# Trunk Rattling problem - Help with adjustment PLEASE 86 300zx



## BoBakTXL (Aug 30, 2004)

Hi, 

Now I have fixed all the squeaks and rattles except 1 thing, the trunk.

The trunk when shut completely and driving rattles ALOT... very annoying, how can i adjust the rubber stoppers to make it stop rattling, i tried to but couldnt, i dont even think there adjustable?

Please help with my problem, whats happenign is that the trunk of the car is hitting the latch or the is just has "loose" space in between it and rattling ALOT, please help me...


----------



## JAMESZ (Mar 12, 2004)

It sounds more like the screws in the plastic interior piece are not tight.


----------



## asleepz (Feb 24, 2004)

Yes the plastic that covers the rear windsheild wiper always rattled with me, so I ripped it off.


----------



## BoBakTXL (Aug 30, 2004)

i dont have a rear windshield wiper, can I take out the rear windshield wiper motor? Since I dont need it nor will I ever use it?
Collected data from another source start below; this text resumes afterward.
-- ==== Sys2Proof/Machine/Qe.lean ====
section
/-! DEFINITION. Sys2Proof/Machine/Qe.lean: the Queue Engine (R287 to R327): pools, completions, dispatch, the scheduler,
doorbells, queue commands, re-dispatch, and the QE block with the queue contexts. -/
namespace Sys2Proof.Machine

/- Fault sources of Table 9-19. -/
def qeDbErr : Nat := 0x100
def qeDbIgnored : Nat := 0x101
def qeCtxWrite : Nat := 0x102
def qeTktErr : Nat := 0x105
def qeRedisp : Nat := 0x106
def qeRedispLimit : Nat := 0x107
def qeAffinity : Nat := 0x108
def qePoolExh : Nat := 0x109
def qePoolLow : Nat := 0x10A
def qePoolBadop : Nat := 0x10B
def qeCplErr : Nat := 0x10C

def State.qeRaise (s : State) (k sev : Nat) : State := s.raise k qeUnit sev

/- Queue states (Table 9-2) and QE completion codes (Table 9-5). -/
def qsDisabled : Nat := 0
def qsEnabled : Nat := 1
def qsPaused : Nat := 2
def qsStalled : Nat := 3
def qsResetting : Nat := 4
def cplBadOpcode : Nat := 0x80
def cplPoolEmpty : Nat := 0x81
def cplPoolInvalid : Nat := 0x82
def cplTicketError : Nat := 0x83
def cplThirdFault : Nat := 0x84
def cplUnitLost : Nat := 0x85

/-- A field of a queue's context. -/
def State.qf (s : State) (q : Nat) (f : Fld) : Nat := s.fld (QCTX q) f
def State.setQf (s : State) (q : Nat) (f : Fld) (v : Nat) : State := s.setFld (QCTX q) f v
def State.qState (s : State) (q : Nat) : Nat := s.qf q QCTX.STATE
def State.sqSize (s : State) (q : Nat) : Nat := 2 ^ (s.qf q QCTX.SQ_LOG + 4)
def State.cqSize (s : State) (q : Nat) : Nat := 2 ^ (s.qf q QCTX.CQ_LOG + 4)

/-- `b - a` around a ring. -/
def ringDiff (b a n : Nat) : Nat := (b + n - a % n) % n

/-- Tickets pending in a queue (R296). -/
def State.pendingOf (s : State) (q : Nat) : Nat := ringDiff (s.qf q QCTX.SQ_TAIL) (s.qf q QCTX.SQ_HEAD) (s.sqSize q)

/-- The queues whose context is not all zero, lowest first: every queue that is not as Proofing left it. -/
def State.liveQueues (s : State) : List Nat :=
  ((s.regs.filter (fun p => decide (0x1000000 ≤ p.1) && decide (p.1 < 0x1400000))).map (fun p => (p.1 - 0x1000000) / 64)).eraseDups

/-- The queue's world. -/
def State.qWorld (s : State) (q : Nat) : Bool := s.flag (QCTX q) QCTX.WORLD

/-- The endpoint and function behind a host-memory queue. -/
def State.qFunc (s : State) (q : Nat) : Nat × Nat := s.funcOf (s.qf q QCTX.LOC % 2) q (s.qf q QCTX.FUNC)

/-! ### Tickets (Table 9-3) -/

def Tkt.fld (t : Tkt) (lo len : Nat) : Nat := bitsOf t.data.toNat lo len
def Tkt.opcode (t : Tkt) : Nat := t.fld 0 7
def Tkt.noIrq (t : Tkt) : Bool := bitAt t.data.toNat 8
def Tkt.bufReq (t : Tkt) : Bool := bitAt t.data.toNat 9
def Tkt.bufWait (t : Tkt) : Bool := bitAt t.data.toNat 10
def Tkt.pool (t : Tkt) : Nat := t.fld 16 8
def Tkt.tag (t : Tkt) : Nat := t.fld 32 32

def State.setTkts (s : State) (l : List Tkt) : State := { s with qe := { s.qe with tkts := l } }

/-- A fetch buffer, found by its queue and SEQNO. -/
def Tkt.is (t : Tkt) (q n : Nat) : Bool := t.queue == q && t.seqno == n
def State.putTkt (s : State) (t : Tkt) : State := s.setTkts (s.qe.tkts.map (fun x => if x.is t.queue t.seqno then t else x))
def State.dropTkt (s : State) (t : Tkt) : State := s.setTkts (s.qe.tkts.filter (fun x => !x.is t.queue t.seqno))

/-! ### Buffer pools (R311 to R315) -/

def State.pool (s : State) (p : Nat) : Pool := mget (fun _ => Pool.reset) s.qe.pools p
def State.setPool (s : State) (p : Nat) (x : Pool) : State :=
  { s with qe := { s.qe with pools := mput (fun _ => Pool.reset) s.qe.pools p x } }

def State.poolEn (s : State) (p : Nat) : Bool := s.flag (QE_POOL_CFG p) QE_POOL_CFG.EN
def State.poolInit (s : State) (p : Nat) : Bool := s.flag (QE_POOL_STAT p) QE_POOL_STAT.INIT
def State.poolTotal (s : State) (p : Nat) : Nat := s.fld (QE_POOL_CFG p) QE_POOL_CFG.TOTAL

/-- The address of a pool's buffer. -/
def State.bufAddr (s : State) (p b : Nat) : Nat :=
  s.regNat (QE_POOL_BASE p) 2 + b * 2 ^ (s.fld (QE_POOL_CFG p) QE_POOL_CFG.BSIZE + 7)

/-- Free buffers of a pool. -/
def State.poolFree (s : State) (p : Nat) : Nat := (s.poolTotal p - (s.pool p).next) + (s.pool p).ring.length

/-- R311: the pool's ring area is the Queue Engine's own: what it holds is not specified (R9). -/
def State.poolScribble (s : State) (p : Nat) : State :=
  let a := s.regNat (QE_POOL_RING p) 2
  { s with vm := { s.vm with bytes := memWrite s.vm.bytes a (toBytes (s.poolTotal p * 8) s.fresh) } }.tick

/-- FREE and EXH as the pool stands after a change. -/
def State.poolShow (s : State) (p : Nat) : State :=
  let was := s.fld (QE_POOL_STAT p) QE_POOL_STAT.FREE
  let n := s.poolFree p
  let s := s.setFld (QE_POOL_STAT p) QE_POOL_STAT.FREE n
  let s := if 0 < n then s.setFld (QE_POOL_STAT p) QE_POOL_STAT.EXH 0 else s
  let s := if 0 < n ∧ was = 0 then { s with qe := { s.qe with parked := s.qe.parked.filter (fun x => x.2 != p) } } else s
  if n < was ∧ n = s.fld (QE_POOL_LOW p) QE_POOL_LOW.LOW then s.qeRaise qePoolLow svInfo else s

/-- A buffer put back on its pool's ring. -/
def State.poolReturn (s : State) (p b : Nat) : State :=
  let x := s.pool p
  (((s.setPool p { x with held := x.held.filter (fun h => h.1 != b), ring := x.ring ++ [b] }).poolShow p).poolScribble p)

/-- Every buffer that satisfies a test of its holder returned. -/
def State.poolReturnAll (s : State) (f : Holder → Bool) : State :=
  s.qe.pools.foldl (fun s px => (px.2.held.filter (fun h => f h.2)).foldl (fun s h => s.poolReturn px.1 h.1) s) s

/-- What a request for a buffer comes to. -/
inductive PoolAns
  | ok (b : Nat)
  | empty
  | invalid
  | wait
  deriving DecidableEq, Repr

/-- R312, R313: a request for one buffer of a pool; `no` is the requester's number in the rotation. -/
def State.poolAlloc (s : State) (p : Nat) (h : Holder) (no : Nat) (world : Bool) : State × PoolAns :=
  let x := s.pool p
  let give := fun (x : Pool) (b : Nat) =>
    ((((s.setPool p { x with held := x.held ++ [(b, h)], last := no }).poolShow p).poolScribble p), PoolAns.ok b)
  if !s.poolEn p || (s.flag (QE_POOL_CFG p) QE_POOL_CFG.WORLD && !world) then (s, .invalid)
  else if s.poolInit p then (s, .wait)
  else if x.next < s.poolTotal p then give { x with next := x.next + 1 } x.next
  else match x.ring with
    | b :: r => give { x with ring := r } b
    | [] =>
      if s.flag (QE_POOL_STAT p) QE_POOL_STAT.EXH then (s, .empty)
      else ((s.setFld (QE_POOL_STAT p) QE_POOL_STAT.EXH 1).qeRaise qePoolExh svInfo, .empty)

/-- What a read of QE_ALLOCp returns (R312). -/
def State.allocValue (s : State) (p : Nat) : PoolAns → Nat
  | .ok b => s.bufAddr p b + 1
  | .empty => 2
  | .invalid => 4
  | .wait => 0

/-- R313: the number of a fabric master among the requesters; others are denied. -/
def poolNo (m : Master) : Option Nat :=
  if m.id < 9 then some m.id else if m.id = 11 then some 10 else if m.id = 12 then some 11
  else if m.id = 13 then some 12 else none

/-- The holder that a fabric master is; a host's PF by its port. -/
def masterHolder (m : Master) : Holder :=
  if m.id < 9 then .unit (seqUnit m.id) else if m.id = 13 then .starter else .host ((m.id - 11) * 2) 0

/-- The request that the answer of a QE_ALLOCp read belongs to; a host's names its endpoint. -/
def allocReq (p : Nat) (m : Master) (h : Holder) : FabReq :=
  let e := match h with
    | .host i _ => i % 2
    | _ => 0
  { who := m, vc2 := false, kind := .ctl, unit := Fin.ofNat 9 e, addr := QE_ALLOC p, size := 8, data := none }

/-- R313: the waiting request that comes first in the pool's rotation. -/
def State.poolFirst (s : State) (p : Nat) : Option PoolReq :=
  let last := (s.pool p).last
  ((upTo 13).map (fun i => (last + 1 + i) % 13)).findSome? (fun n =>
    s.qe.poolWait.find? (fun r => r.pool == p && poolNo r.who == some n))

/-- R313: one clock of a pool: waiting requests served in rotation, at most four of them granted. -/
def poolServe : Nat → Nat → State → Nat → State
  | 0, _, s, _ => s
  | _, 0, s, _ => s
  | n + 1, grants + 1, s, p =>
    match s.poolFirst p with
    | none => s
    | some r =>
      let (s', a) := s.poolAlloc p r.holder ((poolNo r.who).getD 9) r.world
      match a with
      | .wait => s
      | _ =>
        let s' := s'.fabAnswer (allocReq p r.who r.holder) 0 (s'.allocValue p a)
        let s' := { s' with qe := { s'.qe with poolWait := s'.qe.poolWait.erase r } }
        poolServe n (match a with | .ok _ => grants | _ => grants + 1) s' p

def State.poolClock (s : State) (p : Nat) : State := poolServe (s.qe.poolWait.length + 1) 4 s p

/-- The world a master's request to a pool carries: the Starter's is Secure. -/
def poolWorld (m : Master) : Bool := m.world && decide (m.id < 9 ∨ m.id = 13)

/-- BUFFER_ALLOC (R312, R313): the reads of QE_ALLOCp that arrive in one clock, with those that wait. -/
def State.bufferAlloc (s : State) (p : Nat) (ms : List Master) : State :=
  let bad := ms.filter (fun m => (poolNo m).isNone)
  let good := ms.filter (fun m => (poolNo m).isSome)
  let reqs := good.map (fun m => ({ pool := p, who := m, holder := masterHolder m, world := poolWorld m } : PoolReq))
  let s := bad.foldl (fun s m => s.fabAnswer (allocReq p m (masterHolder m)) erDenied 0) s
  ({ s with qe := { s.qe with poolWait := s.qe.poolWait ++ reqs } }).poolClock p

/-- The buffer that an address names in a pool. -/
def State.bufAt (s : State) (p a : Nat) : Option Nat :=
  let base := s.regNat (QE_POOL_BASE p) 2
  let size := 2 ^ (s.fld (QE_POOL_CFG p) QE_POOL_CFG.BSIZE + 7)
  if base ≤ a ∧ (a - base) % size = 0 ∧ (a - base) / size < s.poolTotal p then some ((a - base) / size) else none

/-- Who frees a buffer: Secure supervisor level, a sequencer, the Starter, or a host function. -/
def freeAllowed (s : State) (secSup : Bool) (me : Holder) (h : Holder) : Bool :=
  secSup || decide (h = me) ||
  (match h, me with
   | .queue q _, .host i f => decide (s.qf q QCTX.LOC < 2) && decide (s.qFunc q = (i, f))
   | _, _ => false)

/-- BUFFER_FREE (R314): an address written to QE_FREEp. -/
def State.bufferFree (s : State) (p addr : Nat) (secSup : Bool) (me : Holder) : State :=
  match s.bufAt p addr with
  | none => s.qeRaise qePoolBadop svInfo
  | some b =>
    match (s.pool p).held.find? (fun h => h.1 == b) with
    | none => s.qeRaise qePoolBadop svInfo
    | some h => if freeAllowed s secSup me h.2 then s.poolReturn p b else s.qeRaise qePoolBadop svInfo

/-- POOL_ENABLE (R311): INIT starts. -/
def State.poolEnable (s : State) (p : Nat) : State :=
  if !(s.pool p).held.isEmpty then s.qeRaise qePoolBadop svInfo
  else
    let s := (s.setFld (QE_POOL_CFG p) QE_POOL_CFG.EN 1).setFld (QE_POOL_STAT p) QE_POOL_STAT.INIT 1
    s.setFld (QE_POOL_STAT p) QE_POOL_STAT.FREE 0

/-- POOL_INIT_DONE (R311): every buffer free, and the requests that waited are served. -/
def State.poolInitDone (s : State) (p : Nat) : State :=
  if !s.poolInit p then s
  else
    let s := (s.setPool p { Pool.reset with last := (s.pool p).last }).setFld (QE_POOL_STAT p) QE_POOL_STAT.INIT 0
    ((s.poolShow p).poolScribble p).poolClock p

/-- POOL_DISABLE (R311). -/
def State.poolDisable (s : State) (p : Nat) : State :=
  let s := (s.setFld (QE_POOL_CFG p) QE_POOL_CFG.EN 0).setFld (QE_POOL_STAT p) QE_POOL_STAT.INIT 0
  let s := { s with qe := { s.qe with parked := s.qe.parked.filter (fun x => x.2 != p) } }
  s.poolClock p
Though what would happen to the huge hole that the motor goes through the trunk?


----------



## das280zx (Jul 17, 2003)

have you adjusted the latch? On my 280zx, you take off the back taillight cover and you have access to the hatch latch. Adjust it down farther so it pulls against the rubber stops more. I'm sure z31's are probably similar.


----------